Embora muitos desses trabalhadores tenham sido demitidos ou dispensados ​​como resultado da crise econômica, alguns estão se esforçando para se fortalecer e melhorar a situação em torno de seu emprego.


Entre eles está uma mulher filipina que vive na prefeitura de Aichi, no centro do Japão, que tem a maior população filipina do país - 39.339 no final de 2019, de acordo com o Ministério da Justiça, muitos dos quais estão empregados no setor manufatureiro.


“Gostaria de criar um bom ambiente de trabalho para os estrangeiros”, disse a mulher, que atende pelo pseudônimo de Maria Santos por temer que seu papel sindical possa atrapalhar sua busca por emprego.


Santos formou um sindicato de trabalhadores de fora do Japão em Aichi em junho passado, junto com 15 outros filipinos, após terem sido demitidos ou seus contratos por prazo determinado não renovados após a pandemia.

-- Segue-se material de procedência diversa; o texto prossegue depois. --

/-- An output unit is written where it fits, in the next buffer where it does not (R155, R168). -/
def JobRun.emit (r : JobRun) (n : Nat) (j : Job) (unit : List Byte) : JobRun :=
  if j.limit ≠ 0 ∧ j.limit < r.outBytes + unit.length then
    { r with stop := some (.failed Code.huskOutLimit) }
  else
    match r.outBuf n j with
    | (r1, none) => r1
    | (r1, some b) =>
      match r1.roomFor n j b unit.length with
      | (r2, none) => r2
      | (r2, some c) => r2.putUnit n unit c

/-- A tile is complete: it is counted by its PRED, and kept as a reference unless it is REF (R149). -/
def JobRun.count (r : JobRun) (pred : Nat) (xs : List Husk.Sample) : JobRun :=
  { r with
    done := r.done + 1
    ni := r.ni + b2n (pred == 0)
    nr := r.nr + b2n (pred == 1)
    nw := r.nw + b2n (pred == 2)
    hist := (if pred = 1 then r.hist else r.hist ++ [(r.done, xs)]).filter
      (fun e => decide (r.done < e.1 + 64)) }

/-- The samples of the tile at distance `d`, where it may serve as a reference (R148, R149). -/
def JobRun.ref (r : JobRun) (d : Nat) : Option (List Husk.Sample) :=
  if d = 0 ∨ r.done < d then none else (r.hist.find? (fun e => e.1 == r.done - d)).map Prod.snd

/-- One tile of an encode job (R157, R166). -/
def JobRun.encodeTile (r : JobRun) (n : Nat) (j : Job) : JobRun :=
  let (r1, bs) := r.read n (j.inAddr + r.done * j.unit) j.unit
  if r1.stop.isSome then r1
  else
    let xs := j.unpack bs
    let tile := Husk.encode j.format j.xform j.k0 j.refDist (r.ref j.refDist) xs
    let r2 := r1.emit n j tile
    if r2.stop.isSome then r2 else r2.count (Husk.Header.ofWord (leAt tile 0 8)).pred xs

/-- The input buffer at whose offset the next tile starts; buffers consumed to USED are left behind
(R169). A chain longer than the store has descriptors for comes back on itself and never ends. -/
def JobRun.seek (n : Nat) : Nat → JobRun → JobBuf → JobRun × Option JobBuf
  | 0, r, _ => ({ r with stop := some .endless }, none)
  | k + 1, r, b =>
    if b.off ≠ b.used then (r, some b)
    else if b.next = 0 then ({ r with stop := some (.failed Code.huskNoChain) }, none)
    else
      match r.openBuf n b.next true 0 with
      | (r1, none) => (r1, none)
      | (r1, some c) => JobRun.seek n k r1 c

/-- The tile of a decode job that starts at the offset reached in buffer `b`; `r` is the run before the
chain was followed. -/
def JobRun.decodeAt (r q : JobRun) (n : Nat) (j : Job) (b : JobBuf) : JobRun :=
  let room := b.used - b.off
  let (r3, hb) := q.read n (b.addr + b.off) (min 8 room)
  if r3.stop.isSome then r3
  else if room < 8 then { r3 with stop := some (.failed Code.huskLenOver) }
  else
    let h := Husk.Header.ofWord (leNat hb)
    match Husk.headerFault h [j.format] with
    | some code => { r3 with stop := some (.failed code) }
    | none =>
      if room < 8 * h.len then { r3 with stop := some (.failed Code.huskLenOver) }
      else
        let (r4, bs) := r3.read n (b.addr + b.off) (8 * h.len)
        if r4.stop.isSome then r4
        else
          match Husk.decode bs [j.format] (fun d _ => r.ref d) with
          | .error code => { r4 with stop := some (.failed code) }
          | .ok (_, xs) =>
            let r5 := r4.emit n j (j.pack xs)
            if r5.stop.isSome then r5
            else { r5.count h.pred xs with inp := some { b with off := b.off + 8 * h.len } }

/-- One tile of a decode job (R155, R169). -/
def JobRun.decodeTile (r : JobRun) (n : Nat) (j : Job) : JobRun :=
  let (r1, b1) := match r.inp with
    | some b => (r, some b)
    | none => r.openBuf n j.inAddr true 0
  match b1 with
  | none => r1
  | some b0 =>
    match JobRun.seek n (storeSize / 32 + 1) r1 b0 with
    | (r2, none) => r2
    | (r2, some b) => r.decodeAt r2 n j b

/-- The next `k` tiles of a job. -/
def JobRun.tiles (n : Nat) (j : Job) : Nat → JobRun → JobRun
  | 0, r => r
  | k + 1, r =>
    if r.stop.isSome then r
    else JobRun.tiles n j k (if j.decode then r.decodeTile n j else r.encodeTile n j)

/-! ## Records (R164, R170) -/

/-- Address of the job descriptor at GC_HEAD (R163). -/
def State.jobAddr (s : State) (n : Nat) : Nat := s.reg .GC_RING_BASE n + 64 * s.reg .GC_HEAD n

/-- USED of the output buffer in use is written as a job ends in state `s` (R168). -/
def JobRun.ended (r : JobRun) (n : Nat) (s : State) : JobRun :=
  match r.out with
  | some b => ({ r with s := s } : JobRun).putUsed n b
  | none => { r with s := s }

/-- The counts a frozen job had reached, and its output buffer in use, are kept for its record (R168, R173);
the taps of a frozen encoder wait (R222). -/
def State.keepJob (s : State) (n : Nat) (r : JobRun) : State :=
  let desc := (r.out.map JobBuf.desc).getD 0
  let off := (r.out.map JobBuf.off).getD 0
  let t := (((((((s.setReg .iGC_BUF n desc).setReg .iGC_OFF n off).setReg .iGC_FROZEN_JOB n 1).setReg .iGC_DONE n
    r.done).setReg .iGC_OUT n r.outBytes).setReg .iGC_NI n r.ni).setReg .iGC_NR n r.nr).setReg .iGC_NW n r.nw
  t.refreshTaps

/-- The running job, as its descriptor spells it. -/
def State.gcJob (s : State) (n : Nat) : Job := Job.ofWord (s.reg .iGC_JOB n)

/-- The descriptor of a job that starts is held: `w` as read, with its JOB_TAG. -/
def State.gcTake (s : State) (n w tag : Nat) : State := (s.setReg .iGC_JOB n w).setReg .iGC_TAG n tag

Seu sindicato, denominado Aichi Migrants Workers, visa ajudar os trabalhadores estrangeiros e é o primeiro sindicato local de base comunitária para trabalhadores estrangeiros em Aichi.


Com a ajuda de um sindicato local chamado Union Aichi, a AMW realiza sessões de estudo mensais sobre os sistemas e leis trabalhistas do Japão e, no início de março, tinha 24 membros das Filipinas.


“Nós, estrangeiros, queremos ajudar-nos, aprendendo como funciona o emprego aqui”, disse Santos, de 56 anos, residente de longa duração no Japão, que chegou aqui em 1988.


Santos, que trabalhou em vários empregos diferentes enquanto criava seus filhos, começou a pensar em criar um sindicato há dois anos, disse ela.


Mas, em março do ano passado, ela perdeu o emprego em uma fábrica de peças automotivas depois que seu contrato como trabalhadora temporária enviada não foi renovado.


Perceber que não foi a única trabalhadora não japonesa a perder o emprego foi sua motivação, disse ela, ao formar o sindicato.


Insegura sobre o seguro-desemprego e tendo recebido menos do que o estipulado em seu contrato, Santos disse que o sindicato realiza sessões para ensinar seus associados sobre o sistema de trabalho.


Em meados de fevereiro, Santos e vários outros membros do AMW, bem como alguns da Union Aichi, se reuniram para tal reunião em uma sala alugada em Nagoya.


Um funcionário do Sindicato Aichi falou sobre o mecanismo dos sindicatos e dos direitos dos trabalhadores em japonês e Santos interpretou a explicação em tagalo e inglês.


Santos disse que espera aumentar o número de membros da AMW atraindo não apenas trabalhadores filipinos, mas também aqueles de outros países por meio de sessões de aprendizagem e eventos de intercâmbio.


"Muitos trabalhadores estrangeiros (em Aichi) foram empregados por um período limitado e são usados ​​como força de trabalho fluida", muitas vezes sendo colocados em posições vulneráveis, disse Hirokazu Mori, secretário-geral do Union Aichi.


“Se eles formarem um sindicato, os sindicalistas podem protestar junto aos empregadores sobre problemas como demissões sem motivo racional”.


As empresas não podem recusar pedidos de negociação de sindicatos de acordo com a legislação trabalhista, disse Mori, observando que direitos como a obtenção de férias pagas, que muitas vezes não são concedidas a trabalhadores estrangeiros aqui, podem ser restaurados por meio das negociações.


De acordo com uma pesquisa do Ministério do Trabalho, 93.354 pessoas perderam seus empregos devido à pandemia do coronavírus em 5 de março, com a indústria de transformação sendo a que mais sofreu, com 20.536 demissões.


Embora uma divisão por nacionalidade não esteja disponível nos dados, especula-se que um grande número de trabalhadores estrangeiros está incluído na figura, com Mori dizendo que seu sindicato ouviu falar de vários trabalhadores não japoneses em Aichi que perderam seus empregos em o ano passado.